5 thoughts on “The most thorough review of my book. Ever!”

  1. This interaction between Kevin’s criticisms and your writing is very helpful.

    It is also a gread model of the kinds of fearless conversations our world needs if we are to find our way.

    Thank you for the ever enlarging conversation you have entered into around happiness and work!

    Keep creating,
    Mike

  2. Thanks for the link, Alex. And thanks also, as I already said by email, for taking the review in the spirit in which it was written: wading through all the criticisms to get to the part where I fundamentally agree with you (I believe in getting the bad news out of the way first).

    As I suggested toward the end of the review, I think we probably agree on the potential for revolutionizing the system from below by transforming workplaces one at a time. But it requires killing off the little boss in our heads who tells us that Wobbly tactics of direct resistance on the job like “good work strikes” and “open mouth sabotage” are somehow “disloyal” to “our” employer. The nature of the labor relation as an incomplete contract, and the incredible barriers to effective monitoring of real performance, create a classic asymmetrical warfare situation; any measure the bosses take to monitor our performance will probably cost them ten times as much as it costs us to circumvent it. So once the dissatisfied worker gets to the point of saying “I’m mad as hell and I’m not gonna take it any more,” he’s pretty much an unstoppable force.

  3. Hi Alex,

    Are you planning a revised edition of you rbook soon then? ;-)

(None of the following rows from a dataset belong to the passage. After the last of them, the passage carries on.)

-- ==== Sys2Proof/Machine/Layouts.lean ====
section
/-! DEFINITION. TABLE_LOAD in general (R91, R93, R534), layouts (R157 to R162), glyph sets (R166, R167) and records (R163 to R165). -/
namespace Sys2Proof.Machine

/-! ## TABLE_LOAD -/

/-- DETAIL of a load whose data are poisoned (R378). -/
def detailPoison : Nat := 0xFFFE

def tlKind (x : Desc) : Nat := x.f 4 0 8
def tlInst (x : Desc) : Nat := x.f 4 8 8
def tlTag (x : Desc) : Nat := x.f 4 16 8
def tlOfs (x : Desc) : Nat := x.w 5

/-- Take a TABLE_LOAD of a kind and check LEN; a KIND that R93 does not have completes with BAD_PARAM. -/
def Dev.takeTable (d : Dev) (ring : Nat) (x : Desc) (kind : Nat) : Take :=
  if x.op == 0x03 && tlKind x != kind && decide (1 ≤ tlKind x ∧ tlKind x ≤ 0x0B) then .no
  else match d.take ring x 0x03 with
    | .go d t =>
      if x.len % 8 ≠ 0 ∨ x.len < 8 ∨ 16777216 < x.len then .done (d.complete t stBadLength 0)
      else if tlKind x ≠ kind then .done (d.complete t stBadParam 4)
      else .go d t
    | r => r

/-- Take a load of a device-wide table: TAG 0, an instance below `insts`, an offset and a length that the kind allows (R533, R534). -/
def Dev.deviceTable (d : Dev) (ring : Nat) (x : Desc) (kind insts : Nat) (ofsOk : Nat → Nat → Bool) (lenOk : Nat → Bool)
    (f : Dev → Ticket → Dev) : Dev :=
  d.onTake (d.takeTable ring x kind) fun d t =>
    if tlTag x ≠ 0 ∨ insts ≤ tlInst x then d.complete t stBadParam 4
    else if !ofsOk (tlOfs x) x.len then d.complete t stBadParam 5
    else if !lenOk x.len then d.complete t stBadLength 0
    else f d t

/-- The data of a load: CRC (R91), then poison (R378), then the contents' own checks. -/
def Dev.tableData (d : Dev) (t : Ticket) (x : Desc) (f : Fetch) (k : Dev → List Nat → Dev) : Dev :=
  d.onData t x f fun d bytes struck =>
    let d := d.dataCrc (crc32c bytes) t.crc
    if crc32c bytes ≠ t.crc then d.complete t stCrc 0
    else if struck.isSome then d.complete t stTableBad detailPoison
    else k d bytes

/-! ## Layouts (R158 to R160) -/

def layWidth (bs : List Nat) : Nat := leAt bs 0 4
def layLayers (bs : List Nat) : Nat := leAt bs 4 1
def layFields (bs : List Nat) : Nat := leAt bs 5 1
def layBase (bs : List Nat) (c : Nat) : Nat := leAt bs (8 + 2 * c) 2

/-- One layer of a layout. -/
structure Layer where
  kind : Nat
  flags : Nat
  ops : Nat
  x : Int
  y : Int
  fill : List Nat
  /-- Bytes 28 to 63. -/
  rest : List Nat
  deriving DecidableEq, Repr

/-- Layer `i` of a layout (R159). -/
def layerAt (bs : List Nat) (i : Nat) : Layer :=
  let l := (bs.drop (64 + 64 * i)).take 64
  ⟨leAt l 0 1, leAt l 1 1, leAt l 2 2, signedOf 32 (leAt l 4 4), signedOf 32 (leAt l 8 4), (List.range 8).map (fun c => leAt l (12 + 2 * c) 2), l.drop 28⟩

/-- The operator for channel `c`: 0 NONE, 1 REPLACE, 2 DARKEN, 3 KNOCKOUT. -/
def Layer.op (l : Layer) (c : Nat) : Nat := l.ops / 4 ^ c % 4
def Layer.rot (l : Layer) : Nat := l.flags % 4
def Layer.bilinear (l : Layer) : Bool := bitOf l.flags 2
def Layer.clear (l : Layer) : Bool := bitOf l.flags 3
def Layer.qzSuspect (l : Layer) : Bool := bitOf l.flags 4
def Layer.gs1 (l : Layer) : Bool := bitOf l.flags 5
def Layer.b (l : Layer) (o : Nat) : Nat := leAt l.rest (o - 28) 1
def Layer.h (l : Layer) (o : Nat) : Nat := leAt l.rest (o - 28) 2
def Layer.stream (l : Layer) : Nat := l.h 28
def Layer.field (l : Layer) : Nat := l.b 28
def Layer.boxW (l : Layer) : Nat := l.h 32
def Layer.boxH (l : Layer) : Nat := l.h 34
def Layer.track (l : Layer) : Int := signedOf 16 (l.h 38)
def Layer.sym (l : Layer) : Nat := l.b 29
def Layer.size (l : Layer) : Nat := l.b 30
def Layer.module (l : Layer) : Nat := l.b 31
def Layer.qz (l : Layer) : Nat := l.b 32
def Layer.barH (l : Layer) : Nat := l.h 34
/-- MAX_LEN of a text or a code layer. -/
def Layer.maxLen (l : Layer) : Nat := if l.kind = 2 then l.h 40 else l.h 36
/-- The layer draws a record field. -/
def Layer.isField (l : Layer) : Bool := l.kind == 2 || l.kind == 3

/-- The layers of a layout. -/
def layersOf (bs : List Nat) : List Layer := (List.range (layLayers bs)).map (layerAt bs)

/-- A PSO cue of the header: output, level, edge, valid, offset. -/
def cueAt (bs : List Nat) (k : Nat) : Nat × Bool × Bool × Bool × Nat :=
  let b := leAt bs (24 + 5 * k) 1
  (b % 16, bitOf b 4, bitOf b 5, bitOf b 7, leAt bs (25 + 5 * k) 4)

/-- Every byte from `o` on is 0. -/
def zeroFrom (l : List Nat) (o : Nat) : Bool := (l.drop o).all (· == 0)

/-- The header passes R157 and R158. -/
def layHeaderOk (j : Job) (bs : List Nat) : Bool :=
  decide (bs.length = 64 + 64 * layLayers bs) && decide (1 ≤ layLayers bs) && decide (layLayers bs ≤ 64)
  && decide (1 ≤ layWidth bs) && decide (layWidth bs ≤ 65536) && decide (layWidth bs * j.channels ≤ 262144)
  && decide (layFields bs ≤ 32) && decide (leAt bs 6 2 = 0)
  && ((List.range 8).all fun c => decide (layBase bs c < if c < j.channels then 4096 else 1))
  && ((List.range 8).all fun k =>
      let (_, _, _, valid, ofs) := cueAt bs k
      if valid then !bitOf (leAt bs (24 + 5 * k) 1) 6 && decide (ofs < 256 * j.repeat_) else decide (leAt bs (24 + 5 * k) 5 = 0))

/-- Bytes 28 to 63 of a layer are in the ranges of R160. -/
def layerRestOk (fields : Nat) (l : Layer) : Bool :=
  match l.kind with
  | 0 | 1 => zeroFrom l.rest 2
  | 2 => decide (l.field < fields) && decide (l.b 29 ≤ 63) && decide (l.b 30 ≤ 2) && decide (l.b 31 = 0) && decide (1 ≤ l.boxW)
      && decide (1 ≤ l.boxH) && decide (l.h 36 < l.boxH) && decide (-256 ≤ l.track) && decide (l.track ≤ 256)
      && decide (1 ≤ l.maxLen) && decide (l.maxLen ≤ 1024) && zeroFrom l.rest 14
  | 3 =>
    let c128 := l.sym == 2
    decide (l.field < fields) && decide (l.sym ≤ 2) && decide (l.size ≤ if l.sym = 0 then 24 else if l.sym = 1 then 6 else 0)
      && decide (1 ≤ l.module) && decide (l.module ≤ 64)
      && (if c128 then decide (10 ≤ l.qz) && decide (l.qz ≤ 32) else decide (1 ≤ l.qz) && decide (l.qz ≤ 16)) && decide (l.b 33 = 0)
      && decide (c128 = true ↔ l.barH ≠ 0)
      && decide (1 ≤ l.maxLen) && decide (l.maxLen ≤ if c128 then 80 else 2048) && zeroFrom l.rest 10
  | _ => false

/-- A layer passes R159 and R160. -/
def layerOk (j : Job) (fields : Nat) (l : Layer) : Bool :=
  decide (l.kind ≤ 3) && decide (l.flags < 64) && (l.isField || decide (l.rot = 0)) && (l.kind == 0 || !l.bilinear)
  && (l.kind == 3 || !(l.clear || l.qzSuspect || l.gs1))
  && ((List.range 8).all fun c => decide (c < j.channels) || decide (l.op c = 0))
  && (l.fill.all fun v => decide (v < if l.kind = 0 then 1 else 4096)) && layerRestOk fields l

/-- The DETAIL of the first failing check of a layout: 0xFFFF for header or LEN, else the layer; a ninth code layer fails (R161). -/
def layoutBad (j : Job) (bs : List Nat) : Option Nat :=
  if !layHeaderOk j bs then some 0xFFFF
  else
    let ls := layersOf bs
    (List.range ls.length).find? fun i => match ls[i]? with
      | none => false
      | some l => !layerOk j (layFields bs) l || (l.kind == 3 && decide (8 ≤ ((ls.take i).filter fun m => m.kind == 3).length))

/-- A cue that names a camera's trigger output or the reject mark's (R71). -/
def Dev.cueTaken (d : Dev) (bs : List Nat) : Bool :=
  (List.range 8).any fun k => (cueAt bs k).2.2.2.1 && d.psoTaken (cueAt bs k).1

/-- The DETAIL with which a layout is refused. -/
def Dev.layoutFault (d : Dev) (j : Job) (bs : List Nat) : Option Nat :=
  if d.get Reg.PIPE_GZ_NTW.NT_W < layWidth bs ∨ d.cueTaken bs then some 0xFFFF else layoutBad j bs

def Dev.layout? (d : Dev) (tag num : Nat) : Option Layout := d.dmk.layouts.find? fun l => l.tag == tag && l.num == num

/-- LAYOUT_LOAD (R157). -/
def execLayoutLoad (dt : Nat) (ring : Nat) (x : Desc) (data : Fetch) (s : State) : Host.Outcome State Fault Refusal :=
  s.act dt fun d =>
    d.onTake (d.take ring x 0x02) fun d t =>
      let tag := x.f 4 0 8
      let num := x.f 4 8 4
      if x.len < 64 ∨ 1048576 < x.len then d.complete t stBadLength 0
      else match d.job? tag with
        | none => d.complete t stNoJob 0
        | some j =>
          if j.phase ≠ .opened then d.complete t stRefused d.mode.code
          else d.tableData t x data fun d bytes =>
            match d.layoutFault j bytes with
            | some detail => d.complete t stTableBad detail
            | none =>
              let lay : Layout := ⟨tag, num, bytes⟩
              let d := d.clearPoison fun p => match p with
                | .layout t n _ => t == tag && n == num
                | _ => false
              let others := d.dmk.layouts.filter fun l => !(l.tag == tag && l.num == num)
              ({ d with dmk := { d.dmk with layouts := others ++ [lay] } }).complete t stOk 0

/-! ## Glyph sets (R166, R167) -/

/-- A glyph's directory entry. -/
structure Glyph where
  w : Nat
  h : Nat
  depth : Nat
  bx : Int
  by_ : Int
  adv : Nat
  ofs : Nat
  deriving DecidableEq, Repr

def gsGlyphs (bs : List Nat) : Nat := leAt bs 0 2
def gsFonts (bs : List Nat) : Nat := leAt bs 2 1
def gsDir (bs : List Nat) : Nat := 16 + 512 * gsFonts bs
def gsMap (bs : List Nat) : Nat := gsDir bs + 16 * gsGlyphs bs

/-- Directory entry `g`. -/
def glyphAt (bs : List Nat) (g : Nat) : Glyph :=
  let e := (bs.drop (gsDir bs + 16 * g)).take 16
  ⟨leAt e 0 1 + 1, leAt e 1 1 + 1, leAt e 2 1, signedOf 16 (leAt e 4 2), signedOf 16 (leAt e 6 2), leAt e 8 2, leAt e 10 4⟩

/-- Bytes of one row of a glyph. -/
def Glyph.rowBytes (g : Glyph) : Nat := if g.depth = 0 then cdiv g.w 8 else cdiv g.w 2

/-- The glyph index of a byte in a font, or none. -/
def fontGlyph (bs : List Nat) (font byte : Nat) : Option Nat :=
  if gsFonts bs ≤ font then none
  else
    let g := leAt bs (16 + 512 * font + 2 * byte) 2
    if g = 0xFFFF then none else some g

/-- A directory entry is in range and its glyph lies in the bitmap area. -/
def glyphOk (bs : List Nat) (g : Nat) : Bool :=
  let e := glyphAt bs g
  let o := gsDir bs + 16 * g
  decide (e.depth ≤ 1) && decide (leAt bs (o + 3) 1 = 0) && decide (leAt bs (o + 14) 2 = 0) && decide (e.ofs % 8 = 0)
    && decide (gsMap bs + e.ofs + e.h * e.rowBytes ≤ bs.length)

/-- The status and DETAIL of the first failing check of a glyph set. -/
def glyphsBad (bs : List Nat) : Option (Nat × Nat) :=
  if gsGlyphs bs < 1 ∨ 16384 < gsGlyphs bs ∨ gsFonts bs < 1 ∨ 64 < gsFonts bs ∨ !((bs.take 16).drop 3).all (· == 0) then some (stTableBad, 0xFFFF)
  else if bs.length < gsMap bs then some (stBadLength, 0)
  else if gsMap bs + 4194304 < bs.length then some (stStoreFull, 0)
  else match (List.range (256 * gsFonts bs)).find? fun k =>
      let g := leAt bs (16 + 2 * k) 2
      decide (g ≠ 0xFFFF ∧ gsGlyphs bs ≤ g) with
    | some k => some (stTableBad, 0x8000 + k)
    | none => ((List.range (gsGlyphs bs)).find? fun g => !glyphOk bs g).map fun g => (stTableBad, g)

def Dev.glyphs? (d : Dev) (tag : Nat) : Option GlyphSet := d.dmk.glyphs.find? fun g => g.tag == tag

/-- GLYPH_SET_LOAD: single-banked, in use from its job's JOB_STAGE on (R167). -/
def execGlyphSetLoad (dt : Nat) (ring : Nat) (x : Desc) (data : Fetch) (s : State) : Host.Outcome State Fault Refusal :=
  s.act dt fun d =>
    d.onTake (d.takeTable ring x 0x0A) fun d t =>
      match d.job? (tlTag x) with
      | none => d.complete t stNoJob 0
      | some j =>
        if tlInst x ≠ 0 then d.complete t stBadParam 4
        else if tlOfs x ≠ 0 then d.complete t stBadParam 5
        else if j.phase ≠ .opened then d.complete t stTableInUse 0
        else d.tableData t x data fun d bytes =>
          match glyphsBad bytes with
          | some (code, detail) => d.complete t code detail
          | none =>
            let g : GlyphSet := ⟨j.tag, bytes⟩
            let d := d.clearPoison fun p => match p with
              | .glyph tag _ => tag == j.tag
              | _ => false
            let others := d.dmk.glyphs.filter fun g => g.tag != j.tag
            ({ d with dmk := { d.dmk with glyphs := others ++ [g] } }).complete t stOk 0

/-! ## Records (R163, R164) -/

/-- Split the bytes after the first two into `n` fields, each with the offset of its data; none if they do not tile exactly. -/
def splitFields : Nat → Nat → List Nat → Option (List (Nat × List Nat))
  | 0, _, bs => if bs = [] then some [] else none
  | n + 1, o, bs =>
    let len := leAt bs 0 2 % 4096
    if bs.length < 2 + len then none
    else (splitFields n (o + 2 + len) (bs.drop (2 + len))).map fun t => (o + 2, (bs.drop 2).take len) :: t

/-- The fields of a record: offset of the data in the record, and the data. -/
def recFields (bs : List Nat) : Option (List (Nat × List Nat)) :=
  if bs.length < 2 then none else splitFields (leAt bs 0 1) 2 (bs.drop 2)

/-- The data of field `k` of a record. -/
def recField (bs : List Nat) (k : Nat) : List Nat := (((recFields bs).getD []).getD k (0, [])).2

/-- A length word carries a reserved bit. -/
def recReserved (bs : List Nat) (fs : List (Nat × List Nat)) : Bool :=
  leAt bs 1 1 != 0 || fs.any fun (o, _) => leAt bs (o - 2) 2 != leAt bs (o - 2) 2 % 4096

/-- The local box of a code field, width and height (R173). -/
def codeBox (l : Layer) (grid : Nat × Nat) : Nat × Nat :=
  ((grid.2 + 2 * l.qz) * l.module, if l.sym = 2 then l.barH else (grid.1 + 2 * l.qz) * l.module)

/-- A code layer's rotated box lies wholly within the frame. -/
def boxInFrame (l : Layer) (width height : Nat) (box : Nat × Nat) : Bool :=
  let (w, h) := if l.rot % 2 = 0 then box else (box.2, box.1)
  decide (0 ≤ l.x) && decide (0 ≤ l.y) && decide (l.x + (w : Int) ≤ (width : Int)) && decide (l.y + (h : Int) ≤ (height : Int))

/-- The lowest field for which a layer bound to it fails a check. -/
def firstField (ls : List Layer) (n : Nat) (bad : Layer → Nat → Bool) : Option Nat :=
  (List.range n).find? fun k => ls.any fun l => l.isField && decide (l.field = k) && bad l k

/-- The status and DETAIL of the first failing check of a record (R164). -/
def recordBad (j : Job) (lay : List Nat) (gs : Option (List Nat)) (bs : List Nat) : Option (Nat × Nat) :=
  match recFields bs with
  | none => some (stBadLength, 0)
  | some fs =>
    let ls := layersOf lay
    let n := fs.length
    let dat (k : Nat) : List Nat := (fs.getD k (0, [])).2
    let fail (o : Option Nat) (next : Option (Nat × Nat)) : Option (Nat × Nat) := match o with
      | some k => some (stTableBad, k)
      | none => next
    if n ≠ layFields lay ∨ recReserved bs fs then some (stTableBad, 0xFFFF)
    else
      fail (firstField ls n fun l k => decide (l.maxLen < (dat k).length)) <|
      fail (firstField ls n fun l k => l.kind == 2 && (dat k).any fun b => (match gs with
        | none => true
        | some g => (fontGlyph g (l.b 29) b).isNone)) <|
      fail (firstField ls n fun l k => l.kind == 3 && (codeGrid l.sym l.size l.gs1 (dat k)).isNone) <|
      fail (firstField ls n fun l k => l.kind == 3 && (match codeGrid l.sym l.size l.gs1 (dat k) with
        | none => true
        | some g => !boxInFrame l (layWidth lay) j.frameLines (codeBox l g))) none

    I was planning to buy it, but if you’ve got plans in the near future for a 2nd ed, I’ll hold off.

    Thanks,

    paul

  4. That’s way cool and refreshing, Alex. It’s hard to put yourself out there by blog or by book and deal even with honest and constructive feedback. Reminds me that feedback is golden and that good learning is where you find it.

  5. Mike: I had an idea you’d appreciate this!

    Kevin: I could not agree more! And I like the image of killing off the little boss in our own head. That guy can be a real jerk :o)

    Paul: I am going to revise it, but not for the next few months.

    Chris: Exactly! A great way to learn is to put yourself in the way of honest feedback.